During the Procedure
Here is generally what will happen during a head or neck biopsy:
- You will fill out paperwork and consent forms.
- You may need to change into a gown.
- A nurse or technologist will further explain the procedure and answer any questions you have.
- The technologist will position you on a padded biopsy table.
- The radiologist will use ultrasound to locate the abnormal tissue.
- While watching the ultrasound monitor, the radiologist will carefully insert a fine biopsy needle into the abnormal tissue.

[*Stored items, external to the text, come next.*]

-- ==== Sys2Proof/Machine/Operands.lean ====
section
/-! DEFINITION. Computed operands: the addresses an instruction accesses and their check (spec/20_memory.md R44), the rows and
cells of a sprite (spec/45_display.md R190, R192), the decimal digits of FX33 (spec/44_index_memory.md R173). -/

namespace Sys2Proof.Machine

/-! ## Addresses and their check (R44) -/

/-- `len` consecutive addresses from `a` up, natural numbers without wrap-around (R44). -/
def addressesFrom (a len : Nat) : List Nat := (List.range len).map (a + ·)

/-- The first address of a rising list that is 4096 or more (R44). -/
def lowestOutOfRange (as : List Nat) : Option Nat := as.find? fun a => Config.memSize ≤ a

/-- check(addr_list), then the rest of the instruction (R44): MEMORY_OUT_OF_RANGE at the lowest bad address (R236). -/
def checked (s : State) (as : List Nat) (rest : Result) : Result :=
  match lowestOutOfRange as with
  | some a => fail s .memoryOutOfRange a
  | none => rest

/-- I, I+1, ..., I+len-1: the only addressing mode of data. -/
def indexAddresses (s : State) (len : Nat) : List Nat := addressesFrom s.i.toNat len

/-! ## Sprites (R190, R192) -/

/-- The N row bytes of a sprite, from MEM[I] up, top row first (R190). -/
def spriteRows (s : State) (n : Nat) : List Byte := (indexAddresses s n).map s.readMem

/-- The cells (column, row) of the set bits of one row byte whose leftmost column is x0, bit 7 leftmost (R190; PRESUMED by the
spec from general knowledge, log 15), in rising column order. -/
def rowCells (x0 y : Nat) (b : Byte) : List (Nat × Nat) :=
  ((List.range 8).filter fun c => b.getLsbD (7 - c)).map fun c => (x0 + c, y)

/-- The cells of the set bits of a sprite whose top row is y, in row-then-column order (R192). -/
def spriteCells (x0 : Nat) : Nat → List Byte → List (Nat × Nat)
  | _, [] => []
  | y, b :: bs => rowCells x0 y b ++ spriteCells x0 (y + 1) bs

/-- A cell is off the 64 by 32 grid (R192, R238). -/
def offGrid (p : Nat × Nat) : Bool := Config.fbWidth ≤ p.1 || Config.fbHeight ≤ p.2

/-- FAULT_INFO of a cell off the grid: px * 65536 + py (R232, R238). -/
def drawInfo (p : Nat × Nat) : Nat := p.1 * 65536 + p.2

/-- XOR one set bit onto the framebuffer, remembering whether any cell went from 1 to 0 (R192). -/
def drawCell (acc : Framebuffer × Bool) (p : Nat × Nat) : Framebuffer × Bool :=
  (flipCell acc.1 (cellIndex p.1 p.2), acc.2 || acc.1.getLsbD (cellIndex p.1 p.2))

/-- XOR a list of cells in order, from no collision (R192). -/
def drawCells (fb : Framebuffer) (cells : List (Nat × Nat)) : Framebuffer × Bool := cells.foldl drawCell (fb, false)

/-! ## Decimal digits (R173) -/

/-- Hundreds, tens and units of a byte, as values 0 to 9. -/
def decimalDigits (b : Byte) : List Byte := [u8 (b.toNat / 100), u8 (b.toNat / 10 % 10), u8 (b.toNat % 10)]

/-! ## Block transfers (R174, R175) -/

/-- MEM[I+r] <- V[r] for each r of the list, in order; I is the one before the instruction. -/
def storeAll (s : State) (rs : List Reg) : State := rs.foldl (fun t r => t.writeMem (s.i.toNat + r.val) (s.reg r)) s

/-- V[r] <- MEM[I+r] for each r of the list, in order; I is the one before the instruction. -/
def loadAll (s : State) (rs : List Reg) : State := rs.foldl (fun t r => t.setReg r (s.readMem (s.i.toNat + r.val))) s

end Sys2Proof.Machine
end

- The needle and it will be moved backward and forward several times to obtain a good sample of cells. Four samples are usually taken.
- Pressure will be applied for several minutes.
- The biopsy site will be cleaned and a bandage will be applied.
- You will change back into your usual clothes if necessary.
This procedure takes about 30 minutes.
After the Procedure
You may experience soreness at the site of the biopsy for 24-48 hours. Follow these instructions to help with your recovery:
- Leave the bandage over the biopsy site for several hours. After that you can bathe or shower as usual.
- No heavy lifting or strenuous activities for 24 hours.
- Use ice packs or acetaminophen to minimize discomfort.
Your specimen will be sent to a laboratory so a pathologist can examine it. The results are usually available in 24-72 hours and will be reported to your physician. You can get your results from your physician.
During the biopsy, our radiologists and technologists will be happy to answer questions about the procedure itself; however, they will not immediately provide you with the results of your biopsy.